• Exercise aim: Restate word for word every line from the top of the data below down through the line that holds "def sendOver (s".
::::::::
-- ==== Sys2Proof/Machine/Task.lean ====
section
/-! DEFINITION. Messages, tasks and migration (12_queues_inventory, R212-R231) and the filling of slots (R241). -/

namespace Sys2Proof.Machine

/-! Messages (R214-R218). -/

/-- The entry of a SEND: H0 with the sender's sid, the tag and its job; the sender's o0 to o5. -/
def sendMsg (t : Strand) (tag : Nat) : Msg where
  h0 := toW (t.sid.toNat + tag * 2 ^ 32 + t.job.toNat * 2 ^ 48)
  o := t.o

/-- Whether a sid names a core field 20 to 31, a core that does not exist, or a slot with no strand (R215). -/
def State.noStrand (s : State) (sid : Nat) : Bool :=
  !coreExists (sid / 16 % 4096) || !s.slotTaken sid

/-- A destination at task level of another job than the sender's (R215). -/
def State.foreign (s : State) (sid job : Nat) : Bool :=
  match s.strand? sid with
  | some t => t.task && t.job.toNat != job
  | none => false

/-- SEND (R215): a release of the sender's accesses (R218); the entry is offered from then on. -/
def execSend (d a b : Reg) (g : Guard) (la : Look) (s : State) : Out :=
  long 4 g la.val [d] (do
    let (x, y) ← rd2 a b
    settledO
    let s ← get
    let dst := wbits x 0 32
    if s.isHere dst then released else releasedSpan
    if (if s.isHere dst then s.noStrand dst else decide (20 ≤ coreNo (dst / 16))) then wr d 2
    else if s.isHere dst && s.foreign dst s.me.job.toNat then wr d 3
    else do
      destOk d
      await [d] (.send dst (sendMsg s.me (wbits y 0 16)) s.clk s.ticks none) la.val
      upd fun s => s.due .messageArrival { sid := s.me.sid.toNat, n := s.ticks }) s

/-- Whether an open instruction is the SEND with a number. -/
def Pending.isSend (n : Nat) (p : Pending) : Bool :=
  match p.src with
  | .send _ _ _ k _ => k == n
  | _ => false

/-- Whether it is a SEND to a destination. -/
def Pending.sendsTo (dst : Nat) (p : Pending) : Bool :=
  match p.src with
  | .send d _ _ _ _ => d == dst
  | _ => false

/-- Whether it is a SEND whose offer is the request with a tag. -/
def Pending.offers (tag : Nat) (p : Pending) : Bool :=
  match p.src with
  | .send _ _ _ _ (some k) => k == tag
  | _ => false

/-- From 65,536 cycles after issue SEND makes no new offer (R215). -/
def sendOver (s : State) (t : Word) : Bool := decide (t.toNat + 65536 ≤ s.clk.toNat)

/-- An open SEND of the strand with what it now waits for. -/
def State.setSend (s : State) (n : Nat) (src : Owe) : State :=
  { s with me := { s.me with pend := s.me.pend.map fun (p : Pending) => if p.isSend n then { p with src } else p } }

/-- A message from another device, as its packet carries it: H0 and o0 to o5. -/
def arrivingMsg (ws : List Word) : Msg where
  h0 := ws.headD 0
  o := Vector.ofFn fun i => ws.getD (i.val + 1) 0

/-- The 64 bytes of an entry but for H1. -/
def Msg.bytes (m : Msg) : List Byte := (m.h0 :: m.o.toList).flatMap fun w => leBytes 8 w.toNat

/-- What a slot of this device answers to an offer from another: 0 accepted, 1 refused, or the status 2 or 3 (R215). -/
def State.offered (s : State) (sid job : Nat) (m : Msg) : Nat × State :=
  if s.noStrand sid then (2, s)
  else if s.foreign sid job then (3, s)
  else
    match s.enqueue sid m with
    | some t => (0, t)
    | none => (1, s)

/-- One offer of SEND number n: within the package it reaches the destination slot, and the answer is due at the sender; to
another device it is one request (R215). Entries to one slot are offered in the order of their SENDs (R218). -/
def offerSend (n : Nat) (p : Pending) (s : State) : State :=
  match p.src with
  | .send dst m t _ none =>
    let again := s.due .messageArrival { sid := s.me.sid.toNat, n, kind := s.arg.kind }
    let earlier := (s.me.pend.takeWhile fun q => !q.isSend n).any (Pending.sendsTo dst)
    if earlier then again
    else if s.isHere dst then
      let s := s.setSend n (.send dst m t n (some 0))
      match s.enqueue dst m with
      | some s' => s'.due .sendOfferAnswer { sid := s.me.sid.toNat, n, kind := 0 }
      | none => s.due .sendOfferAnswer { sid := s.me.sid.toNat, n, kind := 1 }
    else
      match s.request (dst / 65536) s.me.job.toNat [dst] 8 m.bytes [] with
      | some (k, s') => s'.setSend n (.send dst m t n (some k))
      | none => again
  | _ => s

/-- MESSAGE_ARRIVAL: an offer of a SEND is made; a repeated one (kind 1) not from 65,536 cycles after issue on. With flag
the offer comes from another device, which is answered (R215). -/
def execMessageArrival (s : State) : Out :=
  if s.arg.flag then
    let r := s.offered s.arg.n s.arg.job (arrivingMsg s.arg.ws)
    .next { r.2 with fabric := { r.2.fabric with out := r.2.fabric.out ++
      [({ dev := s.arg.dev, job := s.arg.job, kind := 10, a := s.arg.m, b := r.1, bytes := [] } : Packet)] } }
  else
    let n := s.arg.n
    match s.me.pend.find? (Pending.isSend n) with
    | none => .next s
    | some p =>
      match p.src with
      | .send _ _ t _ none => .next (if sendOver s t && s.arg.kind == 1 then s else offerSend n p s)
      | _ => .next s

/-- The answer to the offer in flight: an acceptance (0) completes SEND with 0, the statuses 2 and 3 with themselves, and a
refusal (1) is followed by a new offer while 65,536 cycles have not passed. -/
def answered (n kind : Nat) (s : State) : State :=
  match s.me.pend.find? (Pending.isSend n) with
  | none => s
  | some p =>
    match p.src with
    | .send dst m t _ _ =>
      if kind = 0 then s.setSend n (.value [0])
      else if kind = 1 then
        let s := s.setSend n (.send dst m t n none)
        if sendOver s t then s else s.due .messageArrival { sid := s.me.sid.toNat, n, kind := 1 }
      else s.setSend n (.value [toW kind])
    | _ => s

/-- The number of the SEND whose offer has a tag. -/
def State.sendOf (s : State) (tag : Nat) : Option Nat :=
  s.me.pend.findSome? fun p =>
    match p.src with
    | .send _ _ _ n (some k) => if k = tag then some n else none
    | _ => none

/-- SEND_OFFER_ANSWER; with flag it is another device's answer to the request with a tag, one of those R215 allows: what
stands in its slots is not held here (log 5). -/
def execSendOfferAnswer (s : State) : Out :=
  let a := s.arg
  if a.flag then
    match SMap.find a.n s.fabric.reqs with
    | none => .next (s.stale a.n)
    | some r =>
      if r.gen = a.m then
        let t := s.dropReq a.n
        match t.sendOf a.n with
        | some n => .next (answered n ((s.choose [0, 1, 2, 3]).getD 0) t)
        | none => .next t
      else .next (s.stale a.n)
  else .next (answered a.n a.kind s)
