/-- An operator command issues: the sequencer takes it at once when no other core presents one and it can; otherwise its
strand stalls at it while it is presented (R160). -/
def operator (i : Instr) (s : State) : Out :=
  match opForm i with
  | none => .next s
  | some f =>
    let cl := clusterOf s.me.homeCore
    let o : Offer := { cl, sid := s.me.sid.toNat, pc := s.me.pc, ins := i }
    let others := s.engines.offers.filter fun x => x != o
    let held := { s with engines := { s.engines with offers := others ++ [o] } }
    engineCommand i f.la (presented f (stop (.hold held)) fun s => !(s.engines.offers.any fun x => x.cl == cl)) s

def execApply (a b c : Reg) (acc sat nomap : Bool) (la : Look) (s : State) : Out := operator (.apply a b c acc sat nomap la) s
def execApplyc (a b c : Reg) (acc sat nomap : Bool) (la : Look) (s : State) : Out := operator (.applyc a b c acc sat nomap la) s
def execPhase (a b c : Reg) (nomap : Bool) (la : Look) (s : State) : Out := operator (.phase a b c nomap la) s
def execDscale (a b : Reg) (acc sat nomap : Bool) (la : Look) (s : State) : Out := operator (.dscale a b acc sat nomap la) s
def execRedb (a b : Reg) (acc sat nomap : Bool) (la : Look) (s : State) : Out := operator (.redb a b acc sat nomap la) s
def execMaxb (a b : Reg) (nomap : Bool) (la : Look) (s : State) : Out := operator (.maxb a b nomap la) s
def execOpld (a b c : Reg) (sat : Bool) (la : Look) (s : State) : Out := operator (.opld a b c sat la) s
def execOpgen (a : Reg) (la : Look) (s : State) : Out := operator (.opgen a la) s
def execOpwait (a : Reg) (la : Look) (s : State) : Out := operator (.opwait a la) s

/-! COMMAND_ACCEPT. -/

/-- The presented commands of a cluster in the rotation of R160, starting after the core last served. -/
def State.rotation (s : State) (cl : Nat) : List Offer :=
  let p := (SMap.find cl s.engines.ptr).getD 16
  (List.range 17).flatMap fun i => s.engines.offers.filter fun c => c.cl == cl && coreNo (c.sid / 16) == (p + 1 + i) % 17

/-- The strand of a presented command served: what comes of it, none where it goes on waiting. -/
def State.served (s : State) (o : Offer) : Option Out :=
  match opForm o.ins with
  | none => none
  | some f =>
    let s := { s.focus (o.sid % 65536) with engines := { s.engines with offers := s.engines.offers.erase o } }
    match presented f (stop .wait) (fun _ => true) (s.issue 4) with
    | .error .wait => none
    | r => some (finishLong 4 (window f.la) [.l0] none s r)

def State.accepts (s : State) (cl : Nat) : Option Out := (s.rotation cl).findSome? s.served

/-- COMMAND_ACCEPT: the sequencer of a cluster serves the first presented command it can take. -/
def execCommandAccept (s : State) : Out :=
  match s.accepts s.arg.cl with
  | none => .next s
  | some o => o

/-- Whether a strand stands at a command it presents. -/
def State.presents (s : State) (sid : Nat) : Bool := s.engines.offers.any fun o => o.sid % 65536 == sid % 65536

/-- Whether the strand of an offer stands at its instruction. -/
def State.stands (s : State) (o : Offer) : Bool :=
  match s.strand? (o.sid % 65536) with
  | none => false
  | some t => t.sid.toNat == o.sid && t.status == .ready && t.pc == o.pc && t.doom.isNone

/-- Presented commands whose strand no longer stands at them are withdrawn. -/
def State.pruneOffers (s : State) : State :=
  { s with engines := { s.engines with offers := s.engines.offers.filter s.stands } }

/-! COMMAND_START and COMMAND_RETIRE. -/

def State.cmd? (s : State) (seq : Nat) : Option Cmd := s.engines.cmds.find? fun c => c.seq == seq
def State.setCmd (s : State) (c : Cmd) : State :=
  { s with engines := { s.engines with cmds := s.engines.cmds.map fun x => if x.seq == c.seq then c else x } }

/-- A command is to retire with a status. -/
def State.retire (s : State) (c : Cmd) (status : Word) : State :=
  (s.setCmd { c with st := 2, status }).due .commandRetire { n := c.seq }

/-- Every latched predecessor has retired and every remap has committed. -/
def Cmd.ready (c : Cmd) : Bool := c.st == 0 && c.preds.isEmpty && c.remaps.isEmpty

/-- The first slot whose tag is not the one checked at acceptance. -/
def tagChanged (s : State) (c : Cmd) : Option Nat :=
  ((List.range c.tags.length).find? fun i => s.tag c.cl (c.hi + i) != c.tags.getD i 0).map (c.hi + ·)

/-- A command starts: matrices enter the buffers, written slots leave them. -/
def State.begin (s : State) (c : Cmd) : State :=
  let s := s.setCmd { c with st := 1 }
  let spm := slotsPer c.slotFmt
  let s := (List.range (c.tags.length / spm)).foldl (fun (s : State) u =>
    { s with engines := { s.engines with bufs := useBuf (c.cl, c.hi + u * spm, spm) s.engines.bufs } }) s
  if c.op < 6 then s
  else
    s.dropBufs c.cl c.hi (if c.op = 6 then slotsPer (wbits c.a 16 4) * 2 ^ listCount c.e[0]
      else if wbits c.a 0 4 = 5 then wbits c.a 16 16 else slotsPer (wbits c.a 8 4))

/-- The first error of a command's elements stands in its status; a memory error is logged. -/
def State.noteErr (s : State) (c : Cmd) (e : Option EngErr) : State × Word :=
  match e with
  | none => (s, c.status)
  | some x => (if x.status = 1 then s.logError x.pa else s, if c.status = 0 then toW (x.status + x.va * 256) else c.status)

/-- One move of a running command: it writes what the unit before has computed, or reads and computes the next unit. -/
def State.work (s : State) (c : Cmd) : State :=
  let again (t : State) : State := t.due .commandStart { n := c.seq }
  match badSlot s c.cl c.hi c.tags.length with
  | some i => (s.setTags c.cl i 0 1).retire { c with puts := [] } (toW (5 + i * 256))
  | none =>
    if !s.fieldsReady c then again s
    else if !c.puts.isEmpty then
      match c.write c.puts none s with
      | .error _ => again s
      | .ok (e, t) =>
        let x := t.noteErr c e
        again (x.1.setCmd { c with puts := [], status := x.2 })
    else
      match c.unit c.done s with
      | .error _ => again s
      | .ok (w, t) =>
        let x := t.noteErr c w.err
        again (x.1.setCmd { c with done := c.done + 1, puts := w.puts, status := x.2 })

/-- COMMAND_START: a ready command starts, in the order of acceptance of its cluster (R162), and runs unit by unit. -/
def execCommandStart (s : State) : Out :=
  match s.cmd? s.arg.n with
  | none => .next s
  | some c =>
    if c.st = 2 then .next s
    else if c.st = 1 then
      if c.puts.isEmpty && decide (c.units s ≤ c.done) then .next (s.retire c c.status) else .next (s.work c)
    else if !c.ready || (s.inFlight c.cl).any fun x => x.ready && decide (x.seq < c.seq) then
      .next (s.due .commandStart s.arg)
    else
      match tagChanged s c with
      | some i => .next (s.retire c (toW (4 + i * 256)))
      | none => .next ((s.begin c).due .commandStart s.arg)
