/-- The offset of an access of n bytes to the state block, aligned where the instruction asks it. -/
def blockAt (sbytes n : Nat) (al : Bool) (x : Word) (o : Int) : Except MethodEnd Nat :=
  let a := ((x.toNat + o) % 2 ^ 56).toNat
  if x.toNat / 2 ^ 56 ≠ 0 then .error (.code 3)
  else if al && a % n != 0 then .error (.code 4)
  else if sbytes < a + n then .error (.code 3)
  else .ok a

structure Method where
  s : State
  block : Memory

def methodLoad (m : Method) (sbytes n : Nat) (al sx : Bool) (ds : List Reg) (addr : M Word) (o : Int) :
    Except MethodEnd Method := do
  let (x, s) ← methodM (m.s.issue 4) addr
  let a ← blockAt sbytes n al x o
  let (_, t) ← methodM s (wrAll ds (loadValues ds.length sx (m.block.getAll ((List.range n).map (a + ·)))))
  return { m with s := t }

def methodStore (m : Method) (sbytes n : Nat) (al query : Bool) (addr : M (Word × List Byte)) (o : Int) :
    Except MethodEnd Method := do
  let (x, s) ← methodM (m.s.issue 4) addr
  if query then .error (.code 1)
  else do
    let a ← blockAt sbytes n al x.1 o
    return { s, block := m.block.setAll ((List.range n).zipWith (fun i b => (a + i, b)) x.2) }

/-- One instruction of a method. -/
def methodStep (sbytes : Nat) (query : Bool) (m : Method) (i : Instr) : Except MethodEnd Method :=
  match i with
  | .endTask => .error .done
  | .compactEnd => .error .done
  | .call off => if m.s.me.wdep = 31 then .error (.code 1) else (methodOut m.s (execCall off m.s)).map fun s => { m with s }
  | .callr a g =>
    if m.s.me.wdep = 31 && m.s.me.guarded g then .error (.code 1)
    else (methodOut m.s (execCallr a g m.s)).map fun s => { m with s }
  | .ld d a off sz sx _ => methodLoad m sbytes (asize sz) false sx [d] (rd a) (off.toInt * asize sz)
  | .lda d a off sz pair _ =>
    methodLoad m sbytes (pairSize sz pair) true false (pairRegs d pair) (rd a) (off.toInt * asize sz)
  | .ldx d a b g _ =>
    if !m.s.me.guarded g then .ok { m with s := m.s.issue 4 }
    else methodLoad m sbytes 8 false false [d] (do
      let x ← rd a
      let y ← rd b
      return toW (x.toNat / 2 ^ 56 * 2 ^ 56 + (x.toNat + y.toNat) % 2 ^ 56)) 0
  | .st d a off sz _ =>
    methodStore m sbytes (asize sz) false query (do
      let x ← rd a
      let v ← rd d
      return (x, lowBytes (asize sz) v)) (off.toInt * asize sz)
  | .sta d a off sz pair _ =>
    methodStore m sbytes (pairSize sz pair) true query (do
      let x ← rd a
      let v ← rd d
      let w ← if pair then rd (Reg.next d) else pure 0
      return (x, (lowBytes (asize sz) v ++ lowBytes 8 w).take (pairSize sz pair))) (off.toInt * asize sz)
  | .stx d a b g _ =>
    if !m.s.me.guarded g then .ok { m with s := m.s.issue 4 }
    else methodStore m sbytes 8 false query (do
      let x ← rd a
      let y ← rd b
      let v ← rd d
      return (toW (x.toNat / 2 ^ 56 * 2 ^ 56 + (x.toNat + y.toNat) % 2 ^ 56), lowBytes 8 v)) 0
  | i =>
    match methodRun i with
    | none => .error (.code 1)
    | some f => (methodOut m.s (f m.s)).map fun s => { m with s }

/-- Instructions up to the budget. -/
def methodLoop (image : List Byte) (imgOff sbytes : Nat) (query : Bool) : Nat → Method → MethodEnd × Method
  | 0, m => (.code 2, m)
  | n + 1, m =>
    let pc := m.s.me.pc.toNat
    if pc < imgOff ∨ imgOff + image.length ≤ pc then (.code 1, m)
    else
      match Dec.bytes (image.drop (pc - imgOff)) with
      | .error _ => (.code 1, m)
      | .ok (i, _) =>
        match methodStep sbytes query m i with
        | .ok m' => methodLoop image imgOff sbytes query n m'
        | .error e => (e, m)

/-- Bytes of a Pontil's local store that images may take: the 2 KiB above them are kept for the frames of the method strand
(R64). -/
def imageTop : Nat := 0x100000 - 4096
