/-- The reservation of a moved strand is held under its new sid. -/
def State.renameResv (s : State) (was new : Nat) : State :=
  let f (r : Resv) : Resv := if r.holder == some was then { r with holder := some new } else r
  { s with queues := { s.queues with resv := s.queues.resv.map f } }

/-- The mailbox of a saved sid. -/
def State.mailbox? (s : State) (sid : Nat) : Option Strand :=
  match s.strand? sid with
  | some t => match t.status with
    | .spilled _ _ => some t
    | _ => none
  | none => none

/-- SAVED cleared (Table 21.3). -/
def State.clearSaved (s : State) (keys : List Nat) : State :=
  let k := keys.getD 0xDB 0
  s.setByte k (s.byte k &&& 0x7F)

/-- Whether the launch or the job of a saved task has been cancelled (R367). -/
def State.savedDead (s : State) (ws : List Word) : Bool :=
  let job := wbits (word? ws 0xC8) 0 16
  let lrec := wbits (word? ws 0x08) 16 16
  wbits (word? ws 0xB0) 0 2 == 0 && (decide (4 ≤ s.jobState job) || (lrec != 0 && (s.objAt (objKey job lrec)).lState == 4))

/-- How a saved strand is to end, if it is. -/
def State.savedEnd (s : State) (ws : List Word) (mail : Option Strand) : Option Ending :=
  match mail.bind Strand.doom with
  | some d => some d.how
  | none => if s.savedDead ws then some .canc else none

/-- RESTORE puts the strand of a save area into a slot of a core, or ends it where its launch or job has been cancelled (R367). -/
def State.restore (s : State) (ws : List Word) (keys : List Nat) (core slot : Nat) : State :=
  let was := wbits (word? ws 0xC8) 32 16
  let mail := s.mailbox? was
  let mine := s.me.sid.toNat
  match s.savedEnd ws mail with
  | some how => (if mail.isSome then ((s.focus was).endTask how).focus mine else s).clearSaved keys
  | none =>
    let sid := s.sidOf core slot
    let t := s.strandOf ws sid mail
    let s := if mail.isSome then
        (s.putStrand (Strand.fresh (s.sidOf (was / 16) (was % 16)) .idle 0)).due .slotFill { core := was / 16 }
      else s
    ((s.putStrand t).renameResv was (core * 16 + slot)).clearSaved keys

def execRestore (a b : Reg) (la : Look) (s : State) : Out :=
  command (.restore a b la) supervisor la (do
    let (x, y) ← rd2 a b
    let va ← checkArea rR x
    let s ← get
    match s.areaKeys (clusterOf s.me.core) s.me.job.toNat va with
    | none => vfault x
    | some keys => do
      match keys.find? s.badAt with
      | some k => stop (.bad k x)
      | none => pure ()
      let ws := groups 8 512 (s.mem.getAll keys) |>.map toW
      need ((word? ws 0xD8).getLsbD 31) (illegalState x)
      let core := wbits y 4 12
      let was := wbits (word? ws 0xC8) 32 16
      let job := wbits (word? ws 0xC8) 0 16
      let lrec := wbits (word? ws 0x08) 16 16
      let task := wbits (word? ws 0xB0) 0 2 == 0
      let fits := if task then coreKind core == 0 && (lrec == 0 || inClusters (s.objAt (objKey job lrec)) (clusterOf core))
        else coreKind core == coreKind (was / 16)
      need (wbits y 16 16 == s.devNo && coreExists core && fits) (opFault 0 y)
      let own := (s.mailbox? was).isSome
      let fits' (i : Nat) : Bool := s.serving core && (s.slotFree core i || (own && was == core * 16 + i))
      let slot := if y.getLsbD 32 then ((List.range 16).find? fun i => s.serving core && s.slotFree core i)
        else if fits' (wbits y 0 4) then some (wbits y 0 4) else none
      match slot with
      | none => illegalState y
      | some i => do
        upd fun s => s.restore ws keys core i
        promiseFree) s

end Sys2Proof.Machine
end

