-- ==== Sys2Proof/Machine/Step.lean ====
section
/-! DEFINITION. The step of the machine, and a state in which it issues a given instruction next. -/

namespace Sys2Proof.Machine

/-- One step of the machine. -/
def step (s : State) : Host.Outcome State Fault Refusal := s.advance

/-- s with the instruction of an opcode-table word where the strand in focus fetches next; the strand is made ready and
the moves that units owe are taken as made (log 52: at reset no program is loaded and the boot is still to come). -/
def State.withFetchWord (s : State) (nbits w : Nat) : State := s.withBytes (tableBytes nbits w)

end Sys2Proof.Machine
end

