-- ==== Sys2Proof/Certificates/Slice0/Obligations.lean ====
section
/-! DEFINITION. The statements of this model, for the provers. Each docstring names the rules of spec/ it formalises;
where a statement rests on a choice of this model, its docstring names the log entry. -/

namespace Sys2Proof.Claims

open Sys2Proof Sys2Proof.Machine Sys2Proof.Num

/-! Scalar instructions by shape: length in bytes, guard, destination, sources, and what the spec computes. -/

/-- Two sources (Tables 5.1 to 5.4, 2.13). -/
def binary : Instr → Option (Nat × Guard × Reg × Reg × Reg × (Word → Word → Word))
  | .add d a b g => some (4, g, d, a, b, fun x y => x + y)
  | .sub d a b g => some (4, g, d, a, b, fun x y => x - y)
  | .mul d a b g => some (4, g, d, a, b, fun x y => x * y)
  | .mulh d a b g => some (4, g, d, a, b, fun x y => BitVec.ofInt 64 (x.toInt * y.toInt / 2 ^ 64))
  | .mulhn d a b g => some (4, g, d, a, b, fun x y => BitVec.ofNat 64 (x.toNat * y.toNat / 2 ^ 64))
  | .div d a b g _ => some (4, g, d, a, b, divS)
  | .divn d a b g _ => some (4, g, d, a, b, divU)
  | .rem d a b g _ => some (4, g, d, a, b, remS)
  | .and d a b g => some (4, g, d, a, b, fun x y => x &&& y)
  | .or d a b g => some (4, g, d, a, b, fun x y => x ||| y)
  | .xor d a b g => some (4, g, d, a, b, fun x y => x ^^^ y)
  | .andn d a b g => some (4, g, d, a, b, fun x y => x &&& ~~~y)
  | .orn d a b g => some (4, g, d, a, b, fun x y => x ||| ~~~y)
  | .xnor d a b g => some (4, g, d, a, b, fun x y => ~~~(x ^^^ y))
  | .min d a b g => some (4, g, d, a, b, fun x y => if x.toInt ≤ y.toInt then x else y)
  | .max d a b g => some (4, g, d, a, b, fun x y => if y.toInt ≤ x.toInt then x else y)
  | .minn d a b g => some (4, g, d, a, b, fun x y => if x.toNat ≤ y.toNat then x else y)
  | .maxn d a b g => some (4, g, d, a, b, fun x y => if y.toNat ≤ x.toNat then x else y)
  | .shl d a b g => some (4, g, d, a, b, fun x y => x <<< (y.toNat % 64))
  | .shr d a b g => some (4, g, d, a, b, fun x y => x >>> (y.toNat % 64))
  | .sha d a b g => some (4, g, d, a, b, fun x y => x.sshiftRight (y.toNat % 64))
  | .rot d a b g => some (4, g, d, a, b, fun x y => x.rotateLeft (y.toNat % 64))
  | .bext d a b g => some (4, g, d, a, b, bextW)
  | .bdep d a b g => some (4, g, d, a, b, bdepW)
  | .scadd d a b g => some (4, g, d, a, b, fun x y => x + (y <<< 3))
  | .fsl d a b n => some (4, 0, d, a, b, fun x y => if n = 0 then x else (x <<< n.toNat) ||| (y >>> (64 - n.toNat)))
  | .fsr d a b n => some (4, 0, d, a, b, fun x y => if n = 0 then y else (y >>> n.toNat) ||| (x <<< (64 - n.toNat)))
  | .fadd d a b g => some (4, g, d, a, b, fun x y => (add32 (x.setWidth 32) (y.setWidth 32)).setWidth 64)
  | .fsub d a b g => some (4, g, d, a, b, fun x y => (sub32 (x.setWidth 32) (y.setWidth 32)).setWidth 64)
  | .fmul d a b g => some (4, g, d, a, b, fun x y => (mul32 (x.setWidth 32) (y.setWidth 32)).setWidth 64)
  | .fdiv d a b g _ => some (4, g, d, a, b, fun x y => (div32 (x.setWidth 32) (y.setWidth 32)).setWidth 64)
  | .fmin d a b g => some (4, g, d, a, b, fun x y => (fmin32 (x.setWidth 32) (y.setWidth 32)).setWidth 64)
  | .fmax d a b g => some (4, g, d, a, b, fun x y => (fmax32 (x.setWidth 32) (y.setWidth 32)).setWidth 64)
  | .compactMov d a => some (2, 0, d, a, .z, fun x y => x ||| y)
  | .compactAdd d a => some (2, 0, d, d, a, fun x y => x + y)
  | .compactSub d a => some (2, 0, d, d, a, fun x y => x - y)
  | .compactAnd d a => some (2, 0, d, d, a, fun x y => x &&& y)
  | .compactOr d a => some (2, 0, d, d, a, fun x y => x ||| y)
  | .compactXor d a => some (2, 0, d, d, a, fun x y => x ^^^ y)
  | .compactAndn d a => some (2, 0, d, d, a, fun x y => x &&& ~~~y)
  | .compactShl d a => some (2, 0, d, d, a, fun x y => x <<< (y.toNat % 64))
  | .compactShr d a => some (2, 0, d, d, a, fun x y => x >>> (y.toNat % 64))
  | .compactSha d a => some (2, 0, d, d, a, fun x y => x.sshiftRight (y.toNat % 64))
  | _ => none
::::::::
• Finished task:
-- ==== Sys2Proof/Machine/Task.lean ====
section
/-! DEFINITION. Messages, tasks and migration (12_queues_inventory, R212-R231) and the filling of slots (R241). -/

namespace Sys2Proof.Machine

/-! Messages (R214-R218). -/

/-- The entry of a SEND: H0 with the sender's sid, the tag and its job; the sender's o0 to o5. -/
def sendMsg (t : Strand) (tag : Nat) : Msg where
  h0 := toW (t.sid.toNat + tag * 2 ^ 32 + t.job.toNat * 2 ^ 48)
  o := t.o

/-- Whether a sid names a core field 20 to 31, a core that does not exist, or a slot with no strand (R215). -/
def State.noStrand (s : State) (sid : Nat) : Bool :=
  !coreExists (sid / 16 % 4096) || !s.slotTaken sid

/-- A destination at task level of another job than the sender's (R215). -/
def State.foreign (s : State) (sid job : Nat) : Bool :=
  match s.strand? sid with
  | some t => t.task && t.job.toNat != job
  | none => false

/-- SEND (R215): a release of the sender's accesses (R218); the entry is offered from then on. -/
def execSend (d a b : Reg) (g : Guard) (la : Look) (s : State) : Out :=
  long 4 g la.val [d] (do
    let (x, y) ← rd2 a b
    settledO
    let s ← get
    let dst := wbits x 0 32
    if s.isHere dst then released else releasedSpan
    if (if s.isHere dst then s.noStrand dst else decide (20 ≤ coreNo (dst / 16))) then wr d 2
    else if s.isHere dst && s.foreign dst s.me.job.toNat then wr d 3
    else do
      destOk d
      await [d] (.send dst (sendMsg s.me (wbits y 0 16)) s.clk s.ticks none) la.val
      upd fun s => s.due .messageArrival { sid := s.me.sid.toNat, n := s.ticks }) s

/-- Whether an open instruction is the SEND with a number. -/
def Pending.isSend (n : Nat) (p : Pending) : Bool :=
  match p.src with
  | .send _ _ _ k _ => k == n
  | _ => false

/-- Whether it is a SEND to a destination. -/
def Pending.sendsTo (dst : Nat) (p : Pending) : Bool :=
  match p.src with
  | .send d _ _ _ _ => d == dst
  | _ => false

/-- Whether it is a SEND whose offer is the request with a tag. -/
def Pending.offers (tag : Nat) (p : Pending) : Bool :=
  match p.src with
  | .send _ _ _ _ (some k) => k == tag
  | _ => false

/-- From 65,536 cycles after issue SEND makes no new offer (R215). -/
def sendOver (s : State) (t : Word) : Bool := decide (t.toNat + 65536 ≤ s.clk.toNat)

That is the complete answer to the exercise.